Thursday, November 21, 2019

DALAM BENING MATAMU 50

DALAM BENING MATAMU  50


(Tien Kumalasari)


Perempuan setengah baya itu duduk. Ada tatapan angkuh yang ditangkap Mirna ketika wanita itu memandangnya. Orang berada yang hanya memandang sebelah mata kepada lawan bicaranya.


"Mohon ma'af bu, bolehkah ibu memperkenalkan diri?"


"Oh ya, ma'af saya lupa.. saya ini bu Sukiman."


"Oh, bu Sukiman, ada yang bisa saya bantu?"


"Ya, pastinya.. karena saya tidak bisa menemui mas Aji, jadi saya minta anda yang menyampaikannya."


Mirna diam menunggu. Wanita bernama bu Sukiman itu memandangi halaman dan sekelilingnya. Kepalanya meng angguk-angguk. Lalu tersenyum senang.


"Rupanya anda merawat rumah dan kebun ini dengan baik."


Mirna tak mengerti. Bu Sukiman menilai bagaimana ia merawat rumah ini. Ada apa?


"Saya pemilik rumah ini."


Mirna kaget. Jadi ini bukan rumah Aji? Dilihatnya bu Sukiman   masih memandang kearah halaman. Melihat bunga-bunga melati yang sedang berbunga lebat dan aroma wanginya tercium sampai ke teras.


"Saya senang halaman ini terawat bagus. Saya senang tanaman-tanaman bunganya. Tapi tolong anda bilang kepada suami anda.. apakah kontrak rumah akan diteruskan atau tidak."

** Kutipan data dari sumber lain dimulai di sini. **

theorem State.markRing_kept {s0 : State} (s : State) (map w k : Nat) (h : Kept s0 s) : Kept s0 (State.markRing s map w k) := by
  unfold State.markRing
  try dsimp only
  repeat' first
    | with_reducible assumption
    | with_reducible apply State.modWindow_kept

theorem State.stopRing_kept {s0 : State} (s : State) (map p ring : Nat) (h : Kept s0 s) : Kept s0 (State.stopRing s map p ring) := by
  unfold State.stopRing
  try dsimp only
  repeat' first
    | with_reducible assumption
    | with_reducible apply State.modRing_kept
    | with_reducible apply State.markRing_kept

end Sys2Proof.Machine
end

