theorem State.makeVisible_kept {s0 : State} (s : State) (p : Nat) (k : Packet) (h : Kept s0 s) : Kept s0 (State.makeVisible s p k).1 := by
  unfold State.makeVisible
  dsimp only
  refine kept_foldl_fst (fun b x hb => State.applyEffect_kept p _ b x hb) ?_ _
  refine State.modPart_kept _ _ _ (State.modPart_kept _ _ _ ?_)
  split
  · exact State.storeAll_kept _ _ h
  · exact h

theorem State.makeVisible_kept' {s0 t : State} {s : State} {p : Nat} {k x : Packet} (heq0 : State.makeVisible s p k = (t, x))
    (h : Kept s0 s) : Kept s0 t := by
  have h1 := State.makeVisible_kept s p k h
  rwa [heq0] at h1

theorem State.complete_kept {s0 : State} (s : State) (p : Nat) (k : Packet) (h : Kept s0 s) : Kept s0 (State.complete s p k) := by
  unfold State.complete
  try dsimp only
  repeat' first
    | with_reducible assumption
    | with_reducible apply State.record_kept
    | with_reducible apply State.stopRing_kept
    | with_reducible apply State.release_kept
    | with_reducible apply State.makeVisible_kept
    | with_reducible refine State.makeVisible_kept' (by assumption) ?_
    | split

theorem State.abort_kept {s0 : State} (s : State) (p : Nat) (k : Packet) (h : Kept s0 s) : Kept s0 (State.abort s p k) := by
  unfold State.abort
  try dsimp only
  repeat' first
    | with_reducible assumption
    | with_reducible apply State.modPart_kept
    | with_reducible apply State.setPacket_kept
    | split

theorem State.abortWhere_kept {s0 : State} (s : State) (p : Nat) (f : Packet → Bool) (h : Kept s0 s) : Kept s0 (State.abortWhere s p f) := by
  unfold State.abortWhere
  try dsimp only
  repeat' first
    | with_reducible assumption
    | with_reducible apply State.abort_kept
    | (with_reducible refine kept_foldl ?_ ?_ _; intro _ _ _)

theorem State.completeAborted_kept {s0 : State} (s : State) (p : Nat) (h : Kept s0 s) : Kept s0 (State.completeAborted s p) := by
  unfold State.completeAborted
  try dsimp only
  repeat' first
    | with_reducible assumption
    | with_reducible apply State.complete_kept
    | (with_reducible refine kept_foldl ?_ ?_ _; intro _ _ _)

theorem Ctx.bindQueue_kept {s0 : State} (c : Ctx) (s : State) (h : Kept s0 s) : Kept s0 (Ctx.bindQueue c s) := by
  unfold Ctx.bindQueue
  try dsimp only
  repeat' first
    | with_reducible assumption
    | with_reducible apply State.modQueue_kept

theorem State.sendRecords_kept {s0 : State} (n : Nat) (ref : PacketRef) (s : State) (h : Kept s0 s) : Kept s0 (State.sendRecords n ref s) := by
  induction n generalizing s with
  | zero => exact h
  | succ n ih =>
    unfold State.sendRecords
    try dsimp only
    repeat' first
      | with_reducible assumption
      | with_reducible apply ih
      | with_reducible apply State.setPacket_kept
      | with_reducible apply State.readEffects_kept
      | with_reducible apply State.bouncePut_kept
      | split

theorem State.bounceDoorbell_kept {s0 : State} (s : State) (p ring q : Nat) (data : Word) (h : Kept s0 s) : Kept s0 (State.bounceDoorbell s p ring q data) := by
  unfold State.bounceDoorbell
  try dsimp only
  repeat' first
    | with_reducible assumption
    | with_reducible apply State.emit_kept
    | with_reducible apply State.modQueue_kept
    | with_reducible apply State.bouncePump_kept
    | with_reducible apply State.flushAll_kept
    | with_reducible apply State.markRing_kept
    | split
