theorem State.failHeld_kept {s0 : State} (s : State) (h : BridgeHeld) (hk : Kept s0 s) : Kept s0 (State.failHeld s h) := by
  unfold State.failHeld
  try dsimp only
  repeat' first
    | with_reducible assumption
    | with_reducible apply State.emit_kept
    | split
    | with_reducible apply Kept.update

theorem State.failRequests_kept {s0 : State} (s : State) (i : Nat) (hk : Kept s0 s) : Kept s0 (State.failRequests s i) := by
  unfold State.failRequests
  try dsimp only
  repeat' first
    | with_reducible assumption
    | with_reducible apply State.failRequest_kept
    | with_reducible apply State.failHeld_kept
    | (with_reducible refine kept_foldl ?_ ?_ _; intro _ _ _)
    | split
    | with_reducible apply Kept.update

theorem State.moveUnacked_kept {s0 : State} (s : State) (owner : Option PacketRef) (id i j : Nat) (hk : Kept s0 s) : Kept s0 (State.moveUnacked s owner id i j) := by
  unfold State.moveUnacked
  try dsimp only
  repeat' first
    | with_reducible assumption
    | with_reducible apply State.setPacket_kept
    | split
    | with_reducible apply Kept.update

theorem State.failOwner_kept {s0 : State} (s : State) (owner : Option PacketRef) (code : Nat) (hk : Kept s0 s) : Kept s0 (State.failOwner s owner code) := by
  unfold State.failOwner
  try dsimp only
  repeat' first
    | with_reducible assumption
    | with_reducible apply State.endFailed_kept
    | split

theorem State.moveMessage_kept {s0 : State} (s : State) (i code : Nat) (f : TxMsg) (hk : Kept s0 s) : Kept s0 (State.moveMessage s i code f) := by
  unfold State.moveMessage
  try dsimp only
  repeat' first
    | with_reducible assumption
    | with_reducible apply State.portSend_kept
    | with_reducible apply State.moveUnacked_kept
    | with_reducible apply State.failOwner_kept
    | split

theorem State.portDown_kept {s0 : State} (s : State) (i : Nat) (hk : Kept s0 s) : Kept s0 (State.portDown s i) := by
  unfold State.portDown
  try dsimp only
  repeat' first
    | with_reducible assumption
    | with_reducible apply State.logQuarter_kept
    | with_reducible apply State.modPort_kept
    | with_reducible apply State.portSwitched_kept
    | with_reducible apply State.failThrough_kept
    | with_reducible apply State.bridgeEvent_kept
    | with_reducible apply State.failRequests_kept
    | with_reducible apply State.moveMessage_kept
    | (with_reducible refine kept_foldl ?_ ?_ _; intro _ _ _)

theorem State.replayPort_kept {s0 : State} (s : State) (i : Nat) (hk : Kept s0 s) : Kept s0 (State.replayPort s i) := by
  unfold State.replayPort
  try dsimp only
  repeat' first
    | with_reducible assumption
    | with_reducible apply State.emit_kept
    | with_reducible apply State.modPort_kept
    | with_reducible apply State.pumpPort_kept
    | (with_reducible refine kept_foldl ?_ ?_ _; intro _ _ _)

theorem State.portUp_kept {s0 : State} (s : State) (i : Nat) (lanes : List Nat) (hk : Kept s0 s) : Kept s0 (State.portUp s i lanes) := by
  unfold State.portUp
  try dsimp only
  repeat' first
    | with_reducible assumption
    | with_reducible apply State.logQuarter_kept
    | with_reducible apply State.modPort_kept
    | with_reducible apply State.portSwitched_kept
    | with_reducible apply State.bridgeEvent_kept
    | with_reducible apply State.replayPort_kept
    | split

theorem State.retryRequested_kept {s0 : State} (s : State) (i ack : Nat) (valid : Bool) (hk : Kept s0 s) : Kept s0 (State.retryRequested s i ack valid) := by
  unfold State.retryRequested
  try dsimp only
  repeat' first
    | with_reducible assumption
    | with_reducible apply State.modPort_kept
    | with_reducible apply State.beginRetrain_kept
    | with_reducible apply State.settle_kept
    | with_reducible apply State.replayPort_kept
    | split

theorem State.askReplay_kept {s0 : State} (s : State) (i : Nat) (hk : Kept s0 s) : Kept s0 (State.askReplay s i) := by
  unfold State.askReplay
  try dsimp only
  repeat' first
    | with_reducible assumption
    | with_reducible apply State.emit_kept
    | with_reducible apply State.modPort_kept

theorem State.takeHead_kept {s0 : State} (s : State) (i : Nat) (flit : List Byte) (hk : Kept s0 s) : Kept s0 (State.takeHead s i flit) := by
  unfold State.takeHead
  try dsimp only
  repeat' first
    | with_reducible assumption
    | with_reducible apply State.modPort_kept
    | with_reducible apply State.pumpPort_kept
    | with_reducible apply State.settle_kept

theorem State.acceptFlit_kept {s0 : State} (s : State) (i seq vc : Nat) (payload : List Byte) (hk : Kept s0 s) : Kept s0 (State.acceptFlit s i seq vc payload) := by
  unfold State.acceptFlit
  try dsimp only
  repeat' first
    | with_reducible assumption
    | with_reducible apply State.modPort_kept

theorem State.flitArrives_kept {s0 : State} (s : State) (i : Nat) (codewordOk : Bool) (bytes : List Byte) (hk : Kept s0 s) : Kept s0 (State.flitArrives s i codewordOk bytes) := by
  unfold State.flitArrives
  try dsimp only
  repeat' first
    | with_reducible assumption
    | with_reducible apply State.modPort_kept
    | with_reducible apply State.retryRequested_kept
    | with_reducible apply State.askReplay_kept
    | with_reducible apply State.takeHead_kept
    | with_reducible apply State.acceptFlit_kept
    | split

theorem State.applyFuses_kept {s0 : State} (s : State) (hk : Kept s0 s) : Kept s0 (State.applyFuses s).1 := by
  unfold State.applyFuses
  try dsimp only
  repeat' first
    | with_reducible assumption
    | (with_reducible refine kept_foldl_fst ?_ ?_ _; intro _ _ _)
    | split
    | with_reducible apply Kept.update
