theorem execBadAccessRead_kept {s t : State} {path : Path} {win offset size : Nat} (e : execBadAccessRead path win offset size s = .next t) : Kept s t := by
  have hk := Kept.refl s
  unfold execBadAccessRead at e
  try dsimp only at e
  repeat' split at e
  all_goals simp only [Host.Outcome.next.injEq] at e
  all_goals subst e
  repeat' first
    | with_reducible assumption
    | intro _
    | with_reducible apply State.regRead_kept
    | with_reducible refine State.regRead_kept' (by assumption) ?_
    | with_reducible apply State.bar0Read_kept
    | with_reducible refine State.bar0Read_kept' (by assumption) ?_
    | with_reducible apply State.readBeyond_kept
    | with_reducible apply State.answer_kept

theorem execWideSelWrite_kept {s t : State} {path : Path} {win : Nat} {data : Word} (e : execWideSelWrite path win data s = .next t) : Kept s t := by
  have hk := Kept.refl s
  unfold execWideSelWrite at e
  try dsimp only at e
  repeat' split at e
  all_goals simp only [Host.Outcome.next.injEq] at e
  all_goals subst e
  repeat' first
    | with_reducible assumption
    | intro _
    | with_reducible apply State.regWrite_kept

theorem execWideCapture_kept {s t : State} {win : Nat} (e : execWideCapture win s = .next t) : Kept s t := by
  have hk := Kept.refl s
  unfold execWideCapture at e
  try dsimp only at e
  repeat' split at e
  all_goals simp only [Host.Outcome.next.injEq] at e
  all_goals subst e
  repeat' first
    | with_reducible assumption
    | intro _
    | with_reducible apply State.modWindow_kept
    | with_reducible apply State.wideItem_kept
    | with_reducible refine State.wideItem_kept' (by assumption) ?_

theorem execStreamReset_kept {s t : State} {path : Path} {quarter : Nat} {cls : StreamClass} (e : execStreamReset path quarter cls s = .next t) : Kept s t := by
  have hk := Kept.refl s
  unfold execStreamReset at e
  try dsimp only at e
  repeat' split at e
  all_goals simp only [Host.Outcome.next.injEq] at e
  all_goals subst e
  repeat' first
    | with_reducible assumption
    | intro _
    | with_reducible apply State.resetBy_kept

theorem execPartitionReset_kept {s t : State} {path : Path} {quarter : Nat} (e : execPartitionReset path quarter s = .next t) : Kept s t := by
  have hk := Kept.refl s
  unfold execPartitionReset at e
  try dsimp only at e
  repeat' split at e
  all_goals simp only [Host.Outcome.next.injEq] at e
  all_goals subst e
  repeat' first
    | with_reducible assumption
    | intro _
    | with_reducible apply State.resetBy_kept

theorem execModuleReset_kept {s t : State} {path : Path} (e : execModuleReset path s = .next t) : Kept s t := by
  have hk := Kept.refl s
  unfold execModuleReset at e
  all_goals simp only [Host.Outcome.next.injEq] at e
  all_goals subst e
  repeat' first
    | with_reducible assumption
    | intro _
    | with_reducible apply State.resetBy_kept

theorem execRegMsg_kept {s t : State} {port : Nat} {m : Msg} (e : execRegMsg port m s = .next t) : Kept s t := by
  have hk := Kept.refl s
  unfold execRegMsg at e
  all_goals simp only [Host.Outcome.next.injEq] at e
  all_goals subst e
  repeat' first
    | with_reducible assumption
    | intro _
    | with_reducible apply State.receive_kept
    | with_reducible apply State.serveReg_kept

theorem execRegRespMsg_kept {s t : State} {port : Nat} {m : Msg} (e : execRegRespMsg port m s = .next t) : Kept s t := by
  have hk := Kept.refl s
  unfold execRegRespMsg at e
  try dsimp only at e
  all_goals simp only [Host.Outcome.next.injEq] at e
  all_goals subst e
  repeat' first
    | with_reducible assumption
    | intro _
    | with_reducible apply State.emit_kept
    | with_reducible apply State.receive_kept
    | split
    | with_reducible apply Kept.update

theorem execBar2Access_kept {s t : State} {fn offset size : Nat} {write : Option Word} (e : execBar2Access fn offset size write s = .next t) : Kept s t := by
  have hk := Kept.refl s
  unfold execBar2Access at e
  try dsimp only at e
  repeat' split at e
  all_goals simp only [Host.Outcome.next.injEq] at e
  all_goals subst e
  repeat' first
    | with_reducible assumption
    | intro _
    | with_reducible apply State.emit_kept
    | with_reducible apply State.bar2_kept

theorem execApertureAccess_kept {s t : State} {fn offset : Nat} {access : ApertureOp} (e : execApertureAccess fn offset access s = .next t) : Kept s t := by
  have hk := Kept.refl s
  unfold execApertureAccess at e
  try dsimp only at e
  repeat' split at e
  all_goals simp only [Host.Outcome.next.injEq] at e
  all_goals subst e
  repeat' first
    | with_reducible assumption
    | intro _
    | with_reducible apply State.refuseAperture_kept
    | with_reducible apply State.apertureHere_kept
    | with_reducible apply State.apertureThere_kept

theorem execBridgeReadTimeout_kept {s t : State} {msgId : Nat} (e : execBridgeReadTimeout msgId s = .next t) : Kept s t := by
  have hk := Kept.refl s
  unfold execBridgeReadTimeout at e
  try dsimp only at e
  repeat' split at e
  all_goals simp only [Host.Outcome.next.injEq] at e
  all_goals subst e
  repeat' first
    | with_reducible assumption
    | intro _
    | with_reducible apply State.readTimedOut_kept
    | split
    | with_reducible apply Kept.update

theorem execMsixUnmask_kept {s t : State} {fn vector : Nat} (e : execMsixUnmask fn vector s = .next t) : Kept s t := by
  have hk := Kept.refl s
  unfold execMsixUnmask at e
  try dsimp only at e
  repeat' split at e
  all_goals simp only [Host.Outcome.next.injEq] at e
  all_goals subst e
  repeat' first
    | with_reducible assumption
    | intro _
    | with_reducible apply State.setMsix_kept

theorem execPcieHotReset_kept {s t : State}  (e : execPcieHotReset s = .next t) : Kept s t := by
  have hk := Kept.refl s
  unfold execPcieHotReset at e
  try dsimp only at e
  repeat' split at e
  all_goals simp only [Host.Outcome.next.injEq] at e
  all_goals subst e
  repeat' first
    | with_reducible assumption
    | intro _
    | with_reducible apply State.endpointReset_kept

theorem execPcieLinkUp_kept {s t : State} {speed width : Nat} (e : execPcieLinkUp speed width s = .next t) : Kept s t := by
  have hk := Kept.refl s
  unfold execPcieLinkUp at e
  try dsimp only at e
  repeat' split at e
  all_goals simp only [Host.Outcome.next.injEq] at e
  all_goals subst e
  repeat' first
    | with_reducible assumption
    | intro _
    | split
    | with_reducible apply Kept.update

theorem execThrottleTick_kept {s t : State} {sensors : Sensors} (e : execThrottleTick sensors s = .next t) : Kept s t := by
  have hk := Kept.refl s
  unfold execThrottleTick at e
  try dsimp only at e
  repeat' split at e
  all_goals simp only [Host.Outcome.next.injEq] at e
  all_goals subst e
  repeat' first
    | with_reducible assumption
    | intro _
    | with_reducible apply State.modHalf_kept
    | split
    | with_reducible apply Kept.update

theorem execAclkStep_kept {s t : State} {half : Nat} (e : execAclkStep half s = .next t) : Kept s t := by
  have hk := Kept.refl s
  unfold execAclkStep at e
  try dsimp only at e
  repeat' split at e
  all_goals simp only [Host.Outcome.next.injEq] at e
  all_goals subst e
  repeat' first
    | with_reducible assumption
    | intro _
    | with_reducible apply State.modHalf_kept

theorem execThermalTrip_kept {s t : State} {cause : TripCause} (e : execThermalTrip cause s = .next t) : Kept s t := by
  have hk := Kept.refl s
  unfold execThermalTrip at e
  try dsimp only at e
  repeat' split at e
  all_goals simp only [Host.Outcome.next.injEq] at e
  all_goals subst e
  repeat' first
    | with_reducible assumption
    | intro _
    | with_reducible apply State.trip_kept
    | split
    | with_reducible apply Kept.update

theorem execWatchdogExpiry_kept {s t : State}  (e : execWatchdogExpiry s = .next t) : Kept s t := by
  have hk := Kept.refl s
  unfold execWatchdogExpiry at e
  try dsimp only at e
  repeat' split at e
  all_goals simp only [Host.Outcome.next.injEq] at e
  all_goals subst e
  repeat' first
    | with_reducible assumption
    | intro _
    | with_reducible apply State.goFatal_kept

theorem execSytenFatalError_kept {s t : State} {cause : SytenError} (e : execSytenFatalError cause s = .next t) : Kept s t := by
  have hk := Kept.refl s
  unfold execSytenFatalError at e
  try dsimp only at e
  repeat' split at e
  all_goals simp only [Host.Outcome.next.injEq] at e
  all_goals subst e
  repeat' first
    | with_reducible assumption
    | intro _
    | with_reducible apply State.goFatal_kept

theorem execPllLossOfLock_kept {s t : State} {clock : Nat} (e : execPllLossOfLock clock s = .next t) : Kept s t := by
  have hk := Kept.refl s
  unfold execPllLossOfLock at e
  try dsimp only at e
  repeat' split at e
  all_goals simp only [Host.Outcome.next.injEq] at e
  all_goals subst e
  repeat' first
    | with_reducible assumption
    | intro _
    | with_reducible apply State.setDeviceSummary_kept
    | with_reducible apply State.goFatal_kept
    | with_reducible apply State.stopClock_kept
    | with_reducible apply State.logClock_kept
    | split
    | with_reducible apply Kept.update

theorem execQuiesceReached_kept {s t : State} {part : Nat} (e : execQuiesceReached part s = .next t) : Kept s t := by
  have hk := Kept.refl s
  unfold execQuiesceReached at e
  try dsimp only at e
  repeat' split at e
  all_goals simp only [Host.Outcome.next.injEq] at e
  all_goals subst e
  repeat' first
    | with_reducible assumption
    | intro _
    | with_reducible apply State.modPart_kept
    | with_reducible apply State.drainPart_kept

theorem execStandbyReached_kept {s t : State} {part : Nat} (e : execStandbyReached part s = .next t) : Kept s t := by
  have hk := Kept.refl s
  unfold execStandbyReached at e
  try dsimp only at e
  repeat' split at e
  all_goals simp only [Host.Outcome.next.injEq] at e
  all_goals subst e
  repeat' first
    | with_reducible assumption
    | intro _
    | with_reducible apply State.modPart_kept
    | with_reducible apply State.drainPart_kept
    | with_reducible apply State.portDown_kept
    | with_reducible apply State.powerOffHalf_kept
    | (with_reducible refine kept_foldl ?_ ?_ _; intro _ _ _)
    | split

theorem execStandbyWakeDone_kept {s t : State} {part : Nat} (e : execStandbyWakeDone part s = .next t) : Kept s t := by
  have hk := Kept.refl s
  unfold execStandbyWakeDone at e
  try dsimp only at e
  repeat' split at e
  all_goals simp only [Host.Outcome.next.injEq] at e
  all_goals subst e
  repeat' first
    | with_reducible assumption
    | intro _
    | with_reducible apply State.modPart_kept
    | with_reducible apply State.modPort_kept
    | with_reducible apply State.openPart_kept
    | with_reducible apply State.wakeMemory_kept
    | (with_reducible refine kept_foldl ?_ ?_ _; intro _ _ _)
    | split
    | with_reducible apply Kept.update

theorem execBenchIdleGate_kept {s t : State} {bench : Nat} (e : execBenchIdleGate bench s = .next t) : Kept s t := by
  have hk := Kept.refl s
  unfold execBenchIdleGate at e
  try dsimp only at e
  repeat' split at e
  all_goals simp only [Host.Outcome.next.injEq] at e
  all_goals subst e
  repeat' first
    | with_reducible assumption
    | intro _
    | split
    | with_reducible apply Kept.update

theorem execGeoIdSample_kept {s t : State} {pins : Nat} (e : execGeoIdSample pins s = .next t) : Kept s t := by
  have hk := Kept.refl s
  unfold execGeoIdSample at e
  try dsimp only at e
  repeat' split at e
  all_goals simp only [Host.Outcome.next.injEq] at e
  all_goals subst e
  repeat' first
    | with_reducible assumption
    | intro _
    | split
    | with_reducible apply Kept.update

Mirna masih diam. Pikirannya lari jauh ke mana-mana. Kalau harus pindah dari sini apakah dia akan terus mengikuti suaminya? Lalu bisakah ia menjauh dari Aji untuk hidup sendiri? Terbersit keinginan untuk bercerai, tapi bukankah dia sedang mengandung?


"Tolong juga bilang, sudah hampir dua bulan harusnya kontrak dlperbarui. Tapi kok belum ada beritanya."


Bu Sukiman  membuka tasnya dan mengeluarkan lembaran-lembaran kertas.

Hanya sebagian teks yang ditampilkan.